What this task involves> Reproduce, from the lines below, exactly the stretch that begins at the line containing "s.seqLegal = true := by" and ends at the line containing "the form -/", both included.
BEGIN Recorded data
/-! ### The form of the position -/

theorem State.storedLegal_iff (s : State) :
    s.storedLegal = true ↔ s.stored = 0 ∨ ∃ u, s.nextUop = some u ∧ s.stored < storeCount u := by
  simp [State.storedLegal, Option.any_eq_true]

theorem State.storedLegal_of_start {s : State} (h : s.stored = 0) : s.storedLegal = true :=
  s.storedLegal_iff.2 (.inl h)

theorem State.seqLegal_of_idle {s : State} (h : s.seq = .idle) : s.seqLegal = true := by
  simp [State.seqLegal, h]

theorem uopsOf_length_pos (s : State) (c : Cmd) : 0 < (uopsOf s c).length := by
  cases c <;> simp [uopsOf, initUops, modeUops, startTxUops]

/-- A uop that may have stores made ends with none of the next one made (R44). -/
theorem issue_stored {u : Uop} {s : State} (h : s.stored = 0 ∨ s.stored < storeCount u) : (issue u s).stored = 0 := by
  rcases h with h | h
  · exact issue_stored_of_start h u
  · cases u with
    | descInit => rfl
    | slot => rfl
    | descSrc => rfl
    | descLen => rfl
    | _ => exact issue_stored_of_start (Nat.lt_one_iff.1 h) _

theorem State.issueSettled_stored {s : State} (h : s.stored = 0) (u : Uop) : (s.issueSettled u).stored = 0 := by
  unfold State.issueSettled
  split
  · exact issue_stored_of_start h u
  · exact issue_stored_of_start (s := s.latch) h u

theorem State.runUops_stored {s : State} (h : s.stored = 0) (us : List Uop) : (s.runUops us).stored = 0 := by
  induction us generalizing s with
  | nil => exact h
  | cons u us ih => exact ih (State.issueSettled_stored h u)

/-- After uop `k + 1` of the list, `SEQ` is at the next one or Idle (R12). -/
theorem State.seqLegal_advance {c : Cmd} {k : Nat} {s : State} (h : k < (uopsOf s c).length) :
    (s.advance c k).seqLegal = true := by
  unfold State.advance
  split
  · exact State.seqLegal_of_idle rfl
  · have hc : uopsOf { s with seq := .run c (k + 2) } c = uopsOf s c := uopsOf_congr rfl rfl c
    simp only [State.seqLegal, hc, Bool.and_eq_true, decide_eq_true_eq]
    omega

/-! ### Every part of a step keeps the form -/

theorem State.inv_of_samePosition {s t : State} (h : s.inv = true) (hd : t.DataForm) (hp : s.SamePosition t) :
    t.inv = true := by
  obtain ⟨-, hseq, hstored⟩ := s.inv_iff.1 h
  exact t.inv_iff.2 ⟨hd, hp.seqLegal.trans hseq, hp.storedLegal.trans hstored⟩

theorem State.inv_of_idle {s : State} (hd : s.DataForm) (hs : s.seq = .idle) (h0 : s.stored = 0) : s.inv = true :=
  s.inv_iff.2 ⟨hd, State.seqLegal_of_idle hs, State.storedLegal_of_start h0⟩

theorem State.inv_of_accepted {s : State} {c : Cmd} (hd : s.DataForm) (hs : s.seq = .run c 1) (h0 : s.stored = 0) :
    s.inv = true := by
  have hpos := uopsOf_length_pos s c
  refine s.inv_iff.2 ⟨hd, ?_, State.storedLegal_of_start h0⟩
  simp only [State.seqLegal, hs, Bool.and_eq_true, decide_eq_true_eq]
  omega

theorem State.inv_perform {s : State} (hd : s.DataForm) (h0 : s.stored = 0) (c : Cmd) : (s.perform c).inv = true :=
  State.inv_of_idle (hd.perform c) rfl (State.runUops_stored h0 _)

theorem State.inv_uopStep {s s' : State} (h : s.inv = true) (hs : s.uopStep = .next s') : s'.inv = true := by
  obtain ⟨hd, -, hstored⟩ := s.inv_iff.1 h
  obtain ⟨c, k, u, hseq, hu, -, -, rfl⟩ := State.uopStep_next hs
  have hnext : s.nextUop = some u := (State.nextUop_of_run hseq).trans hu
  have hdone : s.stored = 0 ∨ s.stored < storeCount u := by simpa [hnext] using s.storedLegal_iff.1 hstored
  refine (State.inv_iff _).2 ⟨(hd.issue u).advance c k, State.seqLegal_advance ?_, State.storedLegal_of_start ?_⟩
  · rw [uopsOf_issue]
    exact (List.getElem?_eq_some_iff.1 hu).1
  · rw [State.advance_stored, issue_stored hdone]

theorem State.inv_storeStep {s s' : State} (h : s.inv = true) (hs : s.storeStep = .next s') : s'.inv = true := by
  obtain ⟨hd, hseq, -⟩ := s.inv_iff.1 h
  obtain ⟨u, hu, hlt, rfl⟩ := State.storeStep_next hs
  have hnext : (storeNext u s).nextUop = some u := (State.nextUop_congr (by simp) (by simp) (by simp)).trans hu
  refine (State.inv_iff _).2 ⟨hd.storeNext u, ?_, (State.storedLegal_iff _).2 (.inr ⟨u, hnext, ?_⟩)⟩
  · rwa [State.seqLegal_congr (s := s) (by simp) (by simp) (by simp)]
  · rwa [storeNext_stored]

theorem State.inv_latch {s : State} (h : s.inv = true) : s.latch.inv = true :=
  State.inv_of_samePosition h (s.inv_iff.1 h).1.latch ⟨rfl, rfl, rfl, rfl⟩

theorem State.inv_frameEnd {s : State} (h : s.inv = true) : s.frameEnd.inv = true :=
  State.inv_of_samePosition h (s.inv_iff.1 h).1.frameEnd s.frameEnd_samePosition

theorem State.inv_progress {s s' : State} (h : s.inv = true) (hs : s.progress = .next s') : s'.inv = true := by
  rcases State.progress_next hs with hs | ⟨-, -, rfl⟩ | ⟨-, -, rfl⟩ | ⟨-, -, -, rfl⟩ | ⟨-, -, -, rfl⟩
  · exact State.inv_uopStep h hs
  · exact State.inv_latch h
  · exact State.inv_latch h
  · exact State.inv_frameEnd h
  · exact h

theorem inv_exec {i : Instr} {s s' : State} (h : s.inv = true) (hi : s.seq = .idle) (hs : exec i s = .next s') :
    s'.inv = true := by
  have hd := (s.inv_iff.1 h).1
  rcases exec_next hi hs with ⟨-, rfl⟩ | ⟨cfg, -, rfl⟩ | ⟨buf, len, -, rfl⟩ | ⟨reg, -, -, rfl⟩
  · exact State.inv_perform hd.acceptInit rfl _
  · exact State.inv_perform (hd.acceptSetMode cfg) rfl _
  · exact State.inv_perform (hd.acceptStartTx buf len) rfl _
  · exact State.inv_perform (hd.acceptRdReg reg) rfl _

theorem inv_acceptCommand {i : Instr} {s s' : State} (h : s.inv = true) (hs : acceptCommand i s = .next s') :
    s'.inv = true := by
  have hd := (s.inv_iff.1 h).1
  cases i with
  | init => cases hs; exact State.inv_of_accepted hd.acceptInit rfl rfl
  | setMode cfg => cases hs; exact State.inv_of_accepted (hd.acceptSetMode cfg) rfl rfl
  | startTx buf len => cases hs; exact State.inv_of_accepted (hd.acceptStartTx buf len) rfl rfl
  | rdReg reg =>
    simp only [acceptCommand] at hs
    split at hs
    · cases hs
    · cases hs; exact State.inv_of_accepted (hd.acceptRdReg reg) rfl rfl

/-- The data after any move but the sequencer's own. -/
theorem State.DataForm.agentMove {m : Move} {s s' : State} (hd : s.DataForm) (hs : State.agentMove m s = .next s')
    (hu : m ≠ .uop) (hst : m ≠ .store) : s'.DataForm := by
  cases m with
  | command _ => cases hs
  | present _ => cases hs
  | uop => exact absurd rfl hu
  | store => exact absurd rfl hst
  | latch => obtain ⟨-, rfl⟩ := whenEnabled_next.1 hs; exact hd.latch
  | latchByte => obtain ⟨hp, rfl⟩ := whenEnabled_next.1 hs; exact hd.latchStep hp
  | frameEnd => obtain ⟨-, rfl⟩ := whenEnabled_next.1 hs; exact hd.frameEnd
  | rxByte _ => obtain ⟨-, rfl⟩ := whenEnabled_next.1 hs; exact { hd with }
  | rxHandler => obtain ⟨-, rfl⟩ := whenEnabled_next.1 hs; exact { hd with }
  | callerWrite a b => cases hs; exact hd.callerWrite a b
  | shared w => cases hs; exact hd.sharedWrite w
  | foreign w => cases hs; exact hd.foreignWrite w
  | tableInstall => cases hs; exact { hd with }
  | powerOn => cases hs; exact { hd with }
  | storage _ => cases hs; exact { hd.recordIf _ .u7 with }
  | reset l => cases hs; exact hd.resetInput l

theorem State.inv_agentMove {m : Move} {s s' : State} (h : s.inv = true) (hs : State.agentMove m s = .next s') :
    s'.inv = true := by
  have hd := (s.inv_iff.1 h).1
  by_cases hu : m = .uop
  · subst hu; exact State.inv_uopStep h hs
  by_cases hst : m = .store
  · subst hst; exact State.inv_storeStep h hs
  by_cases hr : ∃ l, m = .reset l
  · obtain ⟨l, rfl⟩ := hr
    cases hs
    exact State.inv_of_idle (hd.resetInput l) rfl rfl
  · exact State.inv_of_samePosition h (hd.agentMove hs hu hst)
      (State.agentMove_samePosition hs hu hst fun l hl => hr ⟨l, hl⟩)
END Recorded data
Task solution>
theorem State.seqLegal_of_idle {s : State} (h : s.seq = .idle) : s.seqLegal = true := by
  simp [State.seqLegal, h]

theorem uopsOf_length_pos (s : State) (c : Cmd) : 0 < (uopsOf s c).length := by
  cases c <;> simp [uopsOf, initUops, modeUops, startTxUops]

/-- A uop that may have stores made ends with none of the next one made (R44). -/
theorem issue_stored {u : Uop} {s : State} (h : s.stored = 0 ∨ s.stored < storeCount u) : (issue u s).stored = 0 := by
  rcases h with h | h
  · exact issue_stored_of_start h u
  · cases u with
    | descInit => rfl
    | slot => rfl
    | descSrc => rfl
    | descLen => rfl
    | _ => exact issue_stored_of_start (Nat.lt_one_iff.1 h) _

theorem State.issueSettled_stored {s : State} (h : s.stored = 0) (u : Uop) : (s.issueSettled u).stored = 0 := by
  unfold State.issueSettled
  split
  · exact issue_stored_of_start h u
  · exact issue_stored_of_start (s := s.latch) h u

theorem State.runUops_stored {s : State} (h : s.stored = 0) (us : List Uop) : (s.runUops us).stored = 0 := by
  induction us generalizing s with
  | nil => exact h
  | cons u us ih => exact ih (State.issueSettled_stored h u)

/-- After uop `k + 1` of the list, `SEQ` is at the next one or Idle (R12). -/
theorem State.seqLegal_advance {c : Cmd} {k : Nat} {s : State} (h : k < (uopsOf s c).length) :
    (s.advance c k).seqLegal = true := by
  unfold State.advance
  split
  · exact State.seqLegal_of_idle rfl
  · have hc : uopsOf { s with seq := .run c (k + 2) } c = uopsOf s c := uopsOf_congr rfl rfl c
    simp only [State.seqLegal, hc, Bool.and_eq_true, decide_eq_true_eq]
    omega

/-! ### Every part of a step keeps the form -/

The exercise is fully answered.